The median inter-hospital transport time for the whole group was 7.6 h (IQR 5.3–11.7). By the time of inter-hospital transfer, or following PICU admission, 184 (92%) children were mechanically ventilated, 138 (69%) had received inotropic support, 24 (12%) had received RRT, and eight (4%) had received ECMO. Sixteen (8%) children received steroid therapy for shock, with nine of these at low “replacement” doses for shock (1 mg/kg, 6 hourly) and seven at a higher dose.

Thirty four (17%) children died following referral, of whom seven died before reaching PICU and 27 died following PICU admission (fig 2). The median predicted mortality from PIM2 score for the whole group was 10% (IQR 5–16). Although this gives a standardised mortality ratio for the whole group of 1.7, the difference between observed and expected mortality was not significantly different in this population (p>0.1, using the method of JD Flora12).

Figure 2

Flow diagram of outcomes. PICU, paediatric intensive care unit.

Main results

Shock and shock reversal

Overall, 139/200 children had signs of shock at the time of referral to PICU. Of these, 53 (38%) reversed shock by the time of PICU admission and 83 (60%) failed to reverse shock or died by the time of PICU admission.
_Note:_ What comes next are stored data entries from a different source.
-- ==== Sys2Proof/Config.lean ====
section
/-! DEFINITION. Config.lean: the implementation parameters of 00_scope.md R6 as plain data (the topology, the seed
images, `FWD_CFG_AT_SB`, the number of issuers), and the free values: the OPEN data-path relations of a device. -/

namespace Sys2Proof

/-- Bytes by offset: a configuration buffer (R8), or the bytes of the MEM fixture. It lists only the offsets whose byte
is not `unlistedByte`, in rising order (DESIGN CHOICE, log entry 3). -/
abbrev Memory := List Host.Cell

/-- An AddressWindow, both ends inclusive (R12, R54). -/
structure Window where
  start : Word
  stop  : Word
  deriving DecidableEq, Repr

/-- The configuration side of a device. A PCI device owns a 256-byte buffer (R28); an MMIO device has none (R31). -/
inductive CfgSpace where
  | mmio
  | pci (cfg : Memory)
  deriving DecidableEq, Repr

/-- The data path of a device together with its private state `d.priv` (R32). `param` is a device whose `DevState_d`,
`DataRead_d` and `DataWrite_d` are OPEN: its state is a code number, and what it does is a free value
(`Config.dataRead`, `Config.dataWrite`). `memFixture` is the spec's own instance of the parameter, the fixture MEM of
95_test_vectors.md section 1.1, with its array of bytes (DESIGN CHOICE, log entry 11). Every device has one of the
two, since the data pair is mandatory (R172). -/
inductive DataPath where
  | param (priv : Nat)
  | memFixture (bytes : Memory)
  deriving DecidableEq, Repr

/-- One attached device: its descriptor (name, window, kind; R23), its configuration buffer and its private state.
`id` tells devices apart; it is the subscript `d` of the OPEN parameters (R6; DESIGN CHOICE, log entry 12). -/
structure Device where
  id     : Nat
  name   : String
  window : Window
  config : CfgSpace
  data   : DataPath
  deriving DecidableEq, Repr

/-- The configuration fixed before bring-up (R232 b): `TOPOLOGY` with each device as constructed (`SEED_d` in its
buffer, `DevInit_d` as its private state), `BR_CFG_INIT`, `FWD_CFG_AT_SB` and `N_ISSUERS` (R6). -/
structure Configuration where
  sb         : List Device
  br         : List Device
  pb         : List Device
  brCfgInit  : Memory
  fwdCfgAtSb : Bool
  nIssuers   : Nat
  deriving DecidableEq, Repr

/-- FREE VALUE. `DataRead_d` (R171): the slot and the next private state that device `id` chooses for a data read
(DESIGN CHOICE, log entry 4). The `draw` is the number of device data calls before this one, so that one device may
answer the same call in two ways. -/
opaque Config.dataRead (id draw priv : Nat) (addr : Word) (n : ByteCount) (slotIn : Word) : Word × Nat

/-- FREE VALUE. `DataWrite_d` (R172): the next private state that device `id` chooses for a data write
(DESIGN CHOICE, log entry 4). -/
opaque Config.dataWrite (id draw priv : Nat) (addr : Word) (n : ByteCount) (data : Word) : Nat

/-- A PCI device of the reference topology, at its window (R23, R59). Its seed bytes and its private state are not in
the source: zero by DESIGN CHOICE, log entry 2. -/
def Configuration.refDevice (id : Nat) (name : String) (start stop : Word) : Device :=
  { id := id, name := name, window := ⟨start, stop⟩, config := .pci [], data := .param 0 }

/-- The reference topology REF (R23), in the order in which R23 lists its devices (DESIGN CHOICE, log entry 1), with
the source's `FWD_CFG_AT_SB` (R113) and one issuer (DESIGN CHOICE, log entry 20). -/
def Configuration.ref : Configuration where
  sb := []
  br := [Configuration.refDevice 0 "SMC" 0x200EA001000 0x200EA001100,
         Configuration.refDevice 1 "CDROM" 0x200EA001200 0x200EA001230,
         Configuration.refDevice 2 "HDD" 0x200EA001300 0x200EA001330,
         Configuration.refDevice 3 "XMA" 0x200EA001800 0x200EA001C00]
  pb := []
  brCfgInit := []
  fwdCfgAtSb := false
  nIssuers := 1

end Sys2Proof
end

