-- ==== Sys2Proof/Machine/PseudoOps.lean ====
section
/-! DEFINITION. Machine/PseudoOps.lean: the assembler syntax of a request (30_encoding.md R92), and the
pseudo-instructions and their expansions (R93). -/

namespace Sys2Proof.Machine

/-- `OP := READ | WRITE | CFGREAD | CFGWRITE` (R92). -/
inductive AsmOp where
  | read
  | write
  | cfgRead
  | cfgWrite
  deriving DecidableEq, Repr

/-- `<PORT>.<OP> <addr>, <n> [, <data>]` (R92). -/
structure AsmLine where
  port : Bus
  op   : AsmOp
  addr : Word
  n    : ByteCount
  data : Option Word
  deriving DecidableEq, Repr

/-- The byteCount literal of R92 as the record's field. -/
def asmCount (c : ByteCount) : Byte := BitVec.ofNat 8 (bytes c)

/-- The request that a line spells (R92): "SB takes READ and WRITE only"; the data is "required for WRITE and CFGWRITE;
for READ and CFGREAD it is the slot sent in, and it defaults to 0 when omitted". -/
def assemble (l : AsmLine) : Option Instr :=
  match l.port, l.op with
  | .sb, .read => some (.sbRead (asmCount l.n) l.addr (l.data.getD 0))
  | .sb, .write => l.data.map (.sbWrite (asmCount l.n) l.addr)
  | .sb, .cfgRead => none
  | .sb, .cfgWrite => none
  | .br, .read => some (.brRead (asmCount l.n) l.addr (l.data.getD 0))
  | .br, .write => l.data.map (.brWrite (asmCount l.n) l.addr)
  | .br, .cfgRead => some (.brCfgRead (asmCount l.n) l.addr (l.data.getD 0))
  | .br, .cfgWrite => l.data.map (.brCfgWrite (asmCount l.n) l.addr)
  | .pb, .read => some (.pbRead (asmCount l.n) l.addr (l.data.getD 0))
  | .pb, .write => l.data.map (.pbWrite (asmCount l.n) l.addr)
  | .pb, .cfgRead => some (.pbCfgRead (asmCount l.n) l.addr (l.data.getD 0))
  | .pb, .cfgWrite => l.data.map (.pbCfgWrite (asmCount l.n) l.addr)

/-- `LD<n> addr` (R93). -/
def pseudoLd (n : Byte) (addr : Word) : Instr := .sbRead n addr 0

/-- `ST<n> addr, v` (R93). -/
def pseudoSt (n : Byte) (addr v : Word) : Instr := .sbWrite n addr v

/-- `CFGRD bus, dev, reg, n` (R93). -/
def pseudoCfgRd (bus : BitVec 4) (dev : BitVec 5) (reg : BitVec 12) (n : Byte) : Instr :=
  .brCfgRead n (cfgAddr bus dev reg) 0

/-- `CFGWR bus, dev, reg, n, v` (R93). -/
def pseudoCfgWr (bus : BitVec 4) (dev : BitVec 5) (reg : BitVec 12) (n : Byte) (v : Word) : Instr :=
  .brCfgWrite n (cfgAddr bus dev reg) v

/-- `BRCFGRD off, n` (R93), for `off < 0x1000`, the values of 12 bits. -/
def pseudoBrCfgRd (off : BitVec 12) (n : Byte) : Instr := .brCfgRead n (0xD0000000 + off.setWidth 64) 0

/-- `BRCFGWR off, n, v` (R93). -/
def pseudoBrCfgWr (off : BitVec 12) (n : Byte) (v : Word) : Instr := .brCfgWrite n (0xD0000000 + off.setWidth 64) v

end Sys2Proof.Machine
end

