/-- One step performs one transaction (R69): the oldest request of the issuer that the next grant names, or the oldest
call at the device port if it names that (MODEL'S CHOICE, log entry 10). With no grant, or one that names nobody with
something presented, it is the first issuer with a request, else the device port (MODEL'S CHOICE, log entry 5). However
it was picked, a record that decodes is run, an illegal header faults and is consumed (DEDUCED, log entry 13), and a call
with `dop` 101 to 111 is refused (DEDUCED, log entry 17). With nothing presented the step changes nothing (MODEL'S
CHOICE, log entry 6). -/
def Obligations.StepPerformsThePickedRequest : Prop :=
  (∀ (s : State) (k : Nat) (gs : List Grant) (w : ReqWord) (q : List ReqWord), Accepts s →
    s.grants = .issuer k :: gs → s.issuers[k]? = some (w :: q) →
    StepPerforms s (.req w) { s with issuers := s.issuers.set k q, grants := gs }) ∧
  (∀ (s : State) (gs : List Grant) (c : DevCall) (cs : List DevCall), Accepts s →
    s.grants = .devicePort :: gs → s.deviceCalls = c :: cs →
    StepPerforms s (.dev c) { s with deviceCalls := cs, grants := gs }) ∧
  (∀ s : State, Accepts s → (∀ g, s.grants.head? = some g → NamesNobody s g) →
    (∀ (k : Nat) (w : ReqWord) (q : List ReqWord) (qs : List (List ReqWord)),
      s.issuers = List.replicate k [] ++ (w :: q) :: qs →
      StepPerforms s (.req w) { s with issuers := List.replicate k [] ++ q :: qs, grants := s.grants.tail }) ∧
    (∀ (c : DevCall) (cs : List DevCall), (∀ q ∈ s.issuers, q = []) → s.deviceCalls = c :: cs →
      StepPerforms s (.dev c) { s with deviceCalls := cs, grants := s.grants.tail })) ∧
  (∀ c : DevCall, 5 ≤ c.dop.toNat → decode (.dev c) = .error (.dopNeverIssued c.dop)) ∧
  (∀ s : State, Accepts s → (∀ q ∈ s.issuers, q = []) → s.deviceCalls = [] → step s = .next s)

/-- R70: a step that performs a request takes the oldest one of one issuer, so that the order of transactions is
consistent with each issuer's issue order, and leaves everything else that is pending in place. MODEL'S CHOICE: that a
step with nothing presented changes nothing (the first case, log entry 6); that a transaction consumes one grant (log
entry 5); and that a device call is presented at the device port, in a queue of its own, of which a step takes the
oldest (the third case, log entry 10). -/
def Obligations.StepKeepsEachIssuersOrder : Prop :=
  ∀ s t : State, step s = .next t →
    ((∀ q ∈ s.issuers, q = []) ∧ s.deviceCalls = [] ∧ t.issuers = s.issuers ∧ t.deviceCalls = [] ∧
      t.grants = s.grants) ∨
    (∃ (k : Nat) (w : ReqWord) (q : List ReqWord), s.issuers[k]? = some (w :: q) ∧ t.issuers = s.issuers.set k q ∧
      t.deviceCalls = s.deviceCalls ∧ t.grants = s.grants.tail) ∨
    (∃ c : DevCall, s.deviceCalls = c :: t.deviceCalls ∧ t.issuers = s.issuers ∧ t.grants = s.grants.tail)

/-! ### Bring-up -/

/-- R231: bring-up admits exactly the configurations of `configurationOk` (which asks more than R24 does: MODEL'S CHOICE,
log entry 3), gives the values of R36 and opens the ports; and the order of constructing the bridge (step 3) and
attaching the devices does not change the end state. `attachDevices` is steps 2 and 4 in one (MODEL'S CHOICE, log
entry 14), so that only two of the three operations of R231 are shown to commute. -/
def Obligations.BringUpGivesTheConfiguredState : Prop :=
  (∀ c : Configuration, configurationOk c = false → bringUp c = none) ∧
  (∀ c : Configuration, configurationOk c = true → ∃ s, bringUp c = some s ∧
    s.sb = c.sb ∧ s.br = c.br ∧ s.pb = c.pb ∧ s.brCfg = c.brCfgInit ∧ s.fwdCfgAtSb = c.fwdCfgAtSb ∧
    s.faulted = none ∧ s.ready = true) ∧
  (∀ (c : Configuration) (s : State),
    attachDevices c (constructBridge c s) = constructBridge c (attachDevices c s) ∧
    attachDevices c (constructBridge c s) = { s with
      sb := c.sb, br := c.br, pb := c.pb, brCfg := c.brCfgInit, fwdCfgAtSb := c.fwdCfgAtSb })
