-- ==== Sys2Proof/Laws/Memory.lean ====
section
/-! SUPPORT. Laws/Memory.lean: buffers: read after write, canonical form and size, and the byte moves of
00_scope.md R9. -/

namespace Sys2Proof.Machine

theorem Memory.wf_nil : Memory.wf [] := by simp [Memory.wf]

theorem Memory.wf_cons {c : Host.Cell} {m : Memory} :
    Memory.wf (c :: m) ↔ (∀ x ∈ m, c.1 < x.1) ∧ c.2 ≠ unlistedByte ∧ Memory.wf m := by
  simp only [Memory.wf, List.pairwise_cons, List.forall_mem_cons]
  tauto

/-- An offset below every listed one reads as an unlisted byte. -/
theorem Memory.read_of_lt {m : Memory} {k : Nat} (h : ∀ x ∈ m, k < x.1) : Memory.read m k = unlistedByte := by
  induction m with
  | nil => rfl
  | cons c m ih =>
    have hc : c.1 ≠ k := by have := h c (by simp); omega
    simp [Memory.read, hc, ih fun x hx => h x (by simp [hx])]

/-- The offsets a write leaves listed: those listed before, and the one written. -/
theorem Memory.mem_write {m : Memory} {k : Nat} {b : Byte} {x : Host.Cell} (h : x ∈ Memory.write m k b) :
    x ∈ m ∨ x = (k, b) := by
  induction m with
  | nil => simp only [Memory.write] at h; split at h <;> simp_all
  | cons c m ih =>
    simp only [Memory.write] at h
    split at h <;> [skip; split at h] <;> try split at h
    all_goals simp only [List.mem_cons] at h ⊢; tauto

/-- A write keeps the canonical form. -/
theorem Memory.wf_write {m : Memory} (hm : Memory.wf m) (k : Nat) (b : Byte) : Memory.wf (Memory.write m k b) := by
  induction m with
  | nil =>
    simp only [Memory.write]
    split
    · exact hm
    · rename_i hb; exact Memory.wf_cons.2 ⟨by simp, hb, hm⟩
  | cons c m ih =>
    obtain ⟨hlt, hc, hm'⟩ := Memory.wf_cons.1 hm
    simp only [Memory.write]
    split
    · rename_i hk
      split
      · exact hm
      · rename_i hb
        refine Memory.wf_cons.2 ⟨?_, hb, hm⟩
        intro x hx
        rcases List.mem_cons.1 hx with rfl | hx
        · exact hk
        · have := hlt x hx; simp only; omega
    · split
      · rename_i hk
        split
        · exact hm'
        · rename_i hb
          refine Memory.wf_cons.2 ⟨fun x hx => ?_, hb, hm'⟩
          have := hlt x hx; simp only; omega
      · rename_i hk hk'
        refine Memory.wf_cons.2 ⟨fun x hx => ?_, hc, ih hm'⟩
        rcases Memory.mem_write hx with hx | rfl
        · exact hlt x hx
        · simp only; omega

/-- A write below `size` keeps a buffer within `size`. -/
theorem Memory.within_write {m : Memory} {size k : Nat} (hm : Memory.within m size) (hk : k < size) (b : Byte) :
    Memory.within (Memory.write m k b) size := by
  intro x hx
  rcases Memory.mem_write hx with hx | rfl
  · exact hm x hx
  · exact hk

/-- Read after write (R61): the byte written at its offset, every other byte as before. -/
theorem Memory.read_write {m : Memory} (hm : Memory.wf m) (k : Nat) (b : Byte) (j : Nat) :
    Memory.read (Memory.write m k b) j = if j = k then b else Memory.read m j := by
  induction m with
  | nil =>
    by_cases hb : b = unlistedByte <;> by_cases hj : j = k
    · simp [Memory.write, Memory.read, hb]
    · simp [Memory.write, Memory.read, hb]
    · simp [Memory.write, Memory.read, hb, hj]
    · simp [Memory.write, Memory.read, hb, hj, Ne.symm hj]
  | cons c m ih =>
    obtain ⟨hlt, hc, hm'⟩ := Memory.wf_cons.1 hm
    have hall : ∀ x ∈ m, c.1 < x.1 := hlt
    simp only [Memory.write]
    split
    · rename_i hk
      have hkr : Memory.read (c :: m) k = unlistedByte := by
        apply Memory.read_of_lt
        intro x hx
        rcases List.mem_cons.1 hx with rfl | hx
        · exact hk
        · have := hall x hx; omega
      split
      · rename_i hb
        split
        · rename_i hj; rw [hj, hkr, hb]
        · rfl
      · by_cases hj : j = k
        · simp [Memory.read, hj]
        · simp [Memory.read, hj, Ne.symm hj]
    · split
      · rename_i hk
        have hkr : Memory.read m k = unlistedByte := Memory.read_of_lt (by rw [hk]; exact hall)
        split
        · rename_i hb
          by_cases hj : j = k
          · simp [hj, hkr, hb]
          · have : c.1 ≠ j := by omega
            simp [Memory.read, hj, this]
        · by_cases hj : j = k
          · simp [Memory.read, hj]
          · have : c.1 ≠ j := by omega
            simp [Memory.read, hj, Ne.symm hj, this]
      · rename_i hk hk'
        by_cases hcj : c.1 = j
        · have : j ≠ k := by omega
          simp [Memory.read, hcj, this]
        · simp [Memory.read, hcj, ih hm']

/-- `CopyFromSlot` keeps the canonical form. -/
theorem copyFromSlot_wf {m : Memory} (hm : Memory.wf m) (off : Nat) (s : Word) (n : Nat) :
    Memory.wf (copyFromSlot m off s n) := by
  induction n with
  | zero => exact hm
  | succ n ih => exact Memory.wf_write ih _ _

/-- `CopyFromSlot` stays within a buffer that its span fits (R67). -/
theorem copyFromSlot_within {m : Memory} {size off n : Nat} (hm : Memory.within m size) (hs : off + n ≤ size)
    (s : Word) : Memory.within (copyFromSlot m off s n) size := by
  induction n with
  | zero => exact hm
  | succ n ih => exact Memory.within_write (ih (by omega)) (by omega) _

/-- `CopyFromSlot` writes slot byte `i` at offset `off + i` for `i < n`, and nothing else (R9, R61). -/
theorem copyFromSlot_read {m : Memory} (hm : Memory.wf m) (off : Nat) (s : Word) (n j : Nat) :
    Memory.read (copyFromSlot m off s n) j =
      if off ≤ j ∧ j < off + n then slotByte s (j - off) else Memory.read m j := by
  induction n with
  | zero => simp [copyFromSlot]
  | succ n ih =>
    rw [copyFromSlot, Memory.read_write (copyFromSlot_wf hm off s n), ih]
    by_cases hj : j = off + n
    · subst hj; simp
    · simp only [hj, if_false]
      congr 1
      simp only [eq_iff_iff]
      omega

/-- The MEM fixture's write stays in its window and keeps the canonical form. -/
theorem memFixtureWrite_ok {w : Window} {m : Memory} (hm : imageOk m (memLast w + 1)) (k : Nat) (data : Word) (n : Nat) :
    imageOk (memFixtureWrite w m k data n) (memLast w + 1) := by
  induction n with
  | zero => exact hm
  | succ n ih =>
    simp only [memFixtureWrite]
    split
    · exact ⟨Memory.wf_write ih.1 _ _, Memory.within_write ih.2 (by omega) _⟩
    · exact ih

/-- The MEM fixture's write: slot byte `i` at offset `k + i`, for the offsets inside the window, and nothing else. -/
theorem memFixtureWrite_read {w : Window} {m : Memory} (hm : Memory.wf m) (k : Nat) (v : Word) (n j : Nat) :
    Memory.wf (memFixtureWrite w m k v n) ∧ Memory.read (memFixtureWrite w m k v n) j =
      if k ≤ j ∧ j < k + n ∧ j ≤ memLast w then slotByte v (j - k) else Memory.read m j := by
  induction n with
  | zero => exact ⟨hm, by rw [if_neg (by omega)]; rfl⟩
  | succ n ih =>
    rw [memFixtureWrite]
    split
    · refine ⟨Memory.wf_write ih.1 _ _, ?_⟩
      rw [Memory.read_write ih.1, ih.2]
      by_cases hj : j = k + n
      · rw [if_pos hj, if_pos (by omega), hj, Nat.add_sub_cancel_left]
      · simp only [hj, if_false]
        congr 1
        simp only [eq_iff_iff]
        omega
    · refine ⟨ih.1, ?_⟩
      rw [ih.2]
      congr 1
      simp only [eq_iff_iff]
      omega

end Sys2Proof.Machine
end

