/-! ### WellFormed: the byteCount check refuses -/

theorem test_illegal_counts_refused :
    (Instr.sbRead 3 0 0).wellFormed = false ∧ (Instr.pbCfgRead 16 0 0).wellFormed = false ∧
    (Instr.devRead ⟨.sb, 0⟩ 0 0 0).wellFormed = false ∧ (Instr.brWrite 9 0 0).wellFormed = false ∧
    (Instr.sbRead 8 0 0).wellFormed = true ∧ (Instr.devIdentify ⟨.sb, 0⟩).wellFormed = true := by decide

/-! ### Decode: the words of 95_test_vectors.md -/

theorem test_decode_sbRead : decodeTableWord 144 0x000400000200EA0013000000000000000000 =
    some (.sbRead 4 0x200EA001300 0) := by decide
theorem test_decode_sbWrite : decodeTableWord 144 0x0104000000001234567800000000DEADBEEF =
    some (.sbWrite 4 0x12345678 0xDEADBEEF) := by decide
theorem test_decode_brRead : decodeTableWord 144 0x040100000200EA001301FFFFFFFFFFFFFF00 =
    some (.brRead 1 0x200EA001301 0xFFFFFFFFFFFFFF00) := by decide
theorem test_decode_brWrite : decodeTableWord 144 0x050200000200EA002010000000000000BEEF =
    some (.brWrite 2 0x200EA002010 0xBEEF) := by decide
theorem test_decode_brCfgRead : decodeTableWord 144 0x060800000000D0000FFC0000000000000000 =
    some (.brCfgRead 8 0xD0000FFC 0) := by decide
theorem test_decode_brCfgWrite : decodeTableWord 144 0x070800000000D00000F80102030405060708 =
    some (.brCfgWrite 8 0xD00000F8 0x102030405060708) := by decide
theorem test_decode_pbRead : decodeTableWord 144 0x080400000000400000040000000000000033 =
    some (.pbRead 4 0x40000004 0x33) := by decide
theorem test_decode_pbWrite : decodeTableWord 144 0x090100000000400000FF000000000000ABCD =
    some (.pbWrite 1 0x400000FF 0xABCD) := by decide
theorem test_decode_pbCfgRead : decodeTableWord 144 0x0A0400000000D01380000000000000000077 =
    some (.pbCfgRead 4 0xD0138000 0x77) := by decide
theorem test_decode_pbCfgWrite : decodeTableWord 144 0x0B0400000000D0000000000000000000FFFF =
    some (.pbCfgWrite 4 0xD0000000 0xFFFF) := by decide
theorem test_decode_dev :
    decode (.dev ⟨0b000, ⟨.sb, 0⟩, 0x80000002, 2, 0⟩) = .ok (.devRead ⟨.sb, 0⟩ 2 0x80000002 0) ∧
    decode (.dev ⟨0b001, ⟨.sb, 0⟩, 0x80000000, 4, 0x11223344⟩) = .ok (.devWrite ⟨.sb, 0⟩ 4 0x80000000 0x11223344) ∧
    decode (.dev ⟨0b010, ⟨.br, 2⟩, 0xD01100F8, 8, 0⟩) = .ok (.devCfgRead ⟨.br, 2⟩ 8 0xD01100F8 0) ∧
    decode (.dev ⟨0b011, ⟨.br, 2⟩, 0xD0110000, 4, 0xDEADBEEF⟩) =
      .ok (.devCfgWrite ⟨.br, 2⟩ 4 0xD0110000 0xDEADBEEF) ∧
    decode (.dev ⟨0b100, ⟨.br, 2⟩, 0, 0, 0⟩) = .ok (.devIdentify ⟨.br, 2⟩) ∧
    decode (.dev ⟨0b101, ⟨.br, 2⟩, 0, 0, 0⟩) = .error (.dopNeverIssued 0b101) := by decide
/-- F1, F2, F3 and F8. -/
theorem test_decode_bad_headers :
    decodeTableWord 144 0x020400000000000000000000000000000000 = none ∧
    decodeTableWord 144 0x0C0400000000000000000000000000000000 = none ∧
    decodeTableWord 144 0x100400000000000000000000000000000000 = none ∧
    classify (.req 0xFF0000000000000000000000000000000000) = .badRequest := by decide
/-- F4 to F7. -/
theorem test_classify_bad_counts :
    classify (.req 0x000300000000800000000000000000000000) = .badByteCount ∧
    classify (.req 0x000000000000800000000000000000000000) = .badByteCount ∧
    classify (.req 0x000900000000800000000000000000000000) = .badByteCount ∧
    classify (.req 0x0A1000000000000000000000000000000000) = .badByteCount := by decide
In three children, the response to therapy was not classifiable due to missing data. The remaining 61/200 children did not have signs of shock at the time of referral to PICU. However, of these, 24 (39%) developed signs of shock by the time of PICU admission.

In the group of 139 children who were shocked at referral to PICU, those who achieved shock reversal were younger (p = 0.02, Mann–Whitney U test) and had higher platelet counts (p<0.001) when compared to the group who failed to reverse shock. However, white cell count, CRP, glucose, PaO2/FiO2 ratio, predicted mortality and inter-hospital transfer times were not significantly different between the group which reversed shock and the group which remained shocked (table 2).

Table 2 Patients shocked on referral to PICU, comparing those who reversed shock to those who failed to reverse shock

Those children who failed to reverse shock received more fluid overall (p = 0.004, Mann–Whitney U test) and more fluid before the arrival of the PICU team than those in whom shock was successfully reversed (p = 0.05, Mann–Whitney U test). However, there was no significant difference in the volume of fluid administered after the arrival of the PICU team (p = 0.08, Mann–Whitney U test).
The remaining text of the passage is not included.